* THE TASK:
From the data, return each line holding the word "getD".

* DATASET RECORDS:
------------------------------

-- ==== Sys2Proof/Tests/Slice0.lean ====
section
/-! SUPPORT. The model's own tests: ill-formed terms the checks refuse, words written out from 30_encoding.md, vectors of
95_test_vectors.md, and for every statement with hypotheses a state that meets them. Expected values are the spec's. -/

namespace Sys2Proof.Tests

-- One kernel evaluation at a time: side by side, each waiting one would hold a thread stack of its own.
set_option Elab.async false

open Sys2Proof.Machine

/-! ## WellFormed refuses -/

theorem test_illformed_cmdWord : cmdWordWf 0x00000101 = false := by decide

theorem test_illformed_access_size : BusAccess.wf ⟨0x10000, true, .one, 0⟩ = false := by decide

theorem test_illformed_access_address : BusAccess.wf ⟨0x10002, false, .four, 0⟩ = false := by decide

theorem test_illformed_capacity : capacityWf 99999 = false ∧ capacityWf 3900001 = false := by decide

theorem test_illformed_dinBytes : dinBytesWf 4100 = false ∧ dinBytesWf 65600 = false := by decide

theorem test_wellformed_dinBytes : dinBytesWf Config.dinBytes = true := by decide

theorem test_illformed_stmt :
    HostStmt.wf (.wr 0x001 0) = false ∧ HostStmt.wf (.rd 0x002) = false ∧ HostStmt.wf (.rdCheck 0x003 0) = false := by decide

theorem test_illformed_pseudo :
    PseudoStmt.wf (.loadMsg (List.replicate 4097 0)) = false ∧ PseudoStmt.wf (.loadWords 0x10001 []) = false ∧
      PseudoStmt.wf (.loadLeaf 3900000 zeroWords) = false := by decide +kernel

/-! ## Decoding: every command's word, OPCODE [7:0] and RSVD [31:8], bit by bit (30_encoding.md R90, R92) -/

theorem test_decode_ctxInit : decode 0b00000000000000000000000000000001 = .ok .ctxInit := by rfl

theorem test_decode_ctxUpdate : decode 0b00000000000000000000000000000010 = .ok .ctxUpdate := by rfl

theorem test_decode_ctxFinal : decode 0b00000000000000000000000000000011 = .ok .ctxFinal := by rfl

theorem test_decode_hash : decode 0b00000000000000000000000000000100 = .ok .hash := by rfl

theorem test_decode_compress : decode 0b00000000000000000000000000000101 = .ok .compress := by rfl

theorem test_decode_ctxExport : decode 0b00000000000000000000000000000110 = .ok .ctxExport := by rfl

theorem test_decode_ctxImport : decode 0b00000000000000000000000000000111 = .ok .ctxImport := by rfl

theorem test_decode_treeBuild : decode 0b00000000000000000000000000010000 = .ok .treeBuild := by rfl

theorem test_decode_treeFree : decode 0b00000000000000000000000000010001 = .ok .treeFree := by rfl

/-- V80, V81, V82 and the edges of R97's reserved ranges. -/
theorem test_decode_reserved :
    decode 0x00000100 = .error .reservedField ∧ decode 0x80000001 = .error .reservedField ∧
      decode 0x00000000 = .error .reservedOpcode ∧ decode 0x00000008 = .error .reservedOpcode ∧
      decode 0x0000000F = .error .reservedOpcode ∧ decode 0x00000012 = .error .reservedOpcode ∧
      decode 0x000000FF = .error .reservedOpcode := ⟨rfl, rfl, rfl, rfl, rfl, rfl, rfl⟩

/-! ## The hash function's vectors -/

/-- V11. -/
theorem test_rotl : rotl 0x80000001 1 = 0x00000003 ∧ rotl 0x12345678 32 = 0x12345678 ∧
    rotl 0x12345678 33 = 0x2468ACF0 ∧ rotl 0x12345678 4 = 0x23456781 := by decide

/-- V11. -/
theorem test_permutations : p0 0x12345678 = 0xD6688234 ∧ p1 0x12345678 = 0x05014549 ∧ p0 0x80000001 = 0x80030301 ∧
    p1 0x80000001 = 0x80C0C001 := by decide

/-- V10. -/
theorem test_roundConst : roundConst 1 = 0xF3988A32 ∧ roundConst 15 = 0x228CBCE6 ∧ roundConst 16 = 0x9D8A7A87 ∧
    roundConst 32 = 0x7A879D8A ∧ roundConst 63 = 0x3D43CEC5 := by decide

/-- V12. -/
theorem test_boolean_functions :
    ff 15 0xF0F0F0F0 0xCCCCCCCC 0xAAAAAAAA = 0x96969696 ∧ ff 16 0xF0F0F0F0 0xCCCCCCCC 0xAAAAAAAA = 0xE8E8E8E8 ∧
      gg 15 0xF0F0F0F0 0xCCCCCCCC 0xAAAAAAAA = 0x96969696 ∧ gg 16 0xF0F0F0F0 0xCCCCCCCC 0xAAAAAAAA = 0xCACACACA := by
  decide

/-- V13's block. -/
def abcBlock : List Byte := [0x61, 0x62, 0x63, 0x80] ++ List.replicate 59 0 ++ [0x18]

/-- V13. -/
theorem test_expansion : (expand abcBlock).getD 16 0 = 0x9092e200 ∧ (expand abcBlock).getD 19 0 = 0x719c70ed ∧
    (expand abcBlock).getD 67 0 = 0xb99c0545 ∧ auxWord (expand abcBlock) 63 = 0x49e260d5 := by decide +kernel

/-- V13r. -/
theorem test_round0 : cfRounds (expand abcBlock) 1 iv =
    ⟨0xb9edc12b, 0x7380166f, 0x29657292, 0x172442d7, 0xb2ad29f4, 0xa96f30bc, 0xc550b189, 0xe38dee4d⟩ := by decide +kernel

------------------------------

* ANSWER SPACE:
theorem test_expansion : (expand abcBlock).getD 16 0 = 0x9092e200 ∧ (expand abcBlock).getD 19 0 = 0x719c70ed ∧
    (expand abcBlock).getD 67 0 = 0xb99c0545 ∧ auxWord (expand abcBlock) 63 = 0x49e260d5 := by decide +kernel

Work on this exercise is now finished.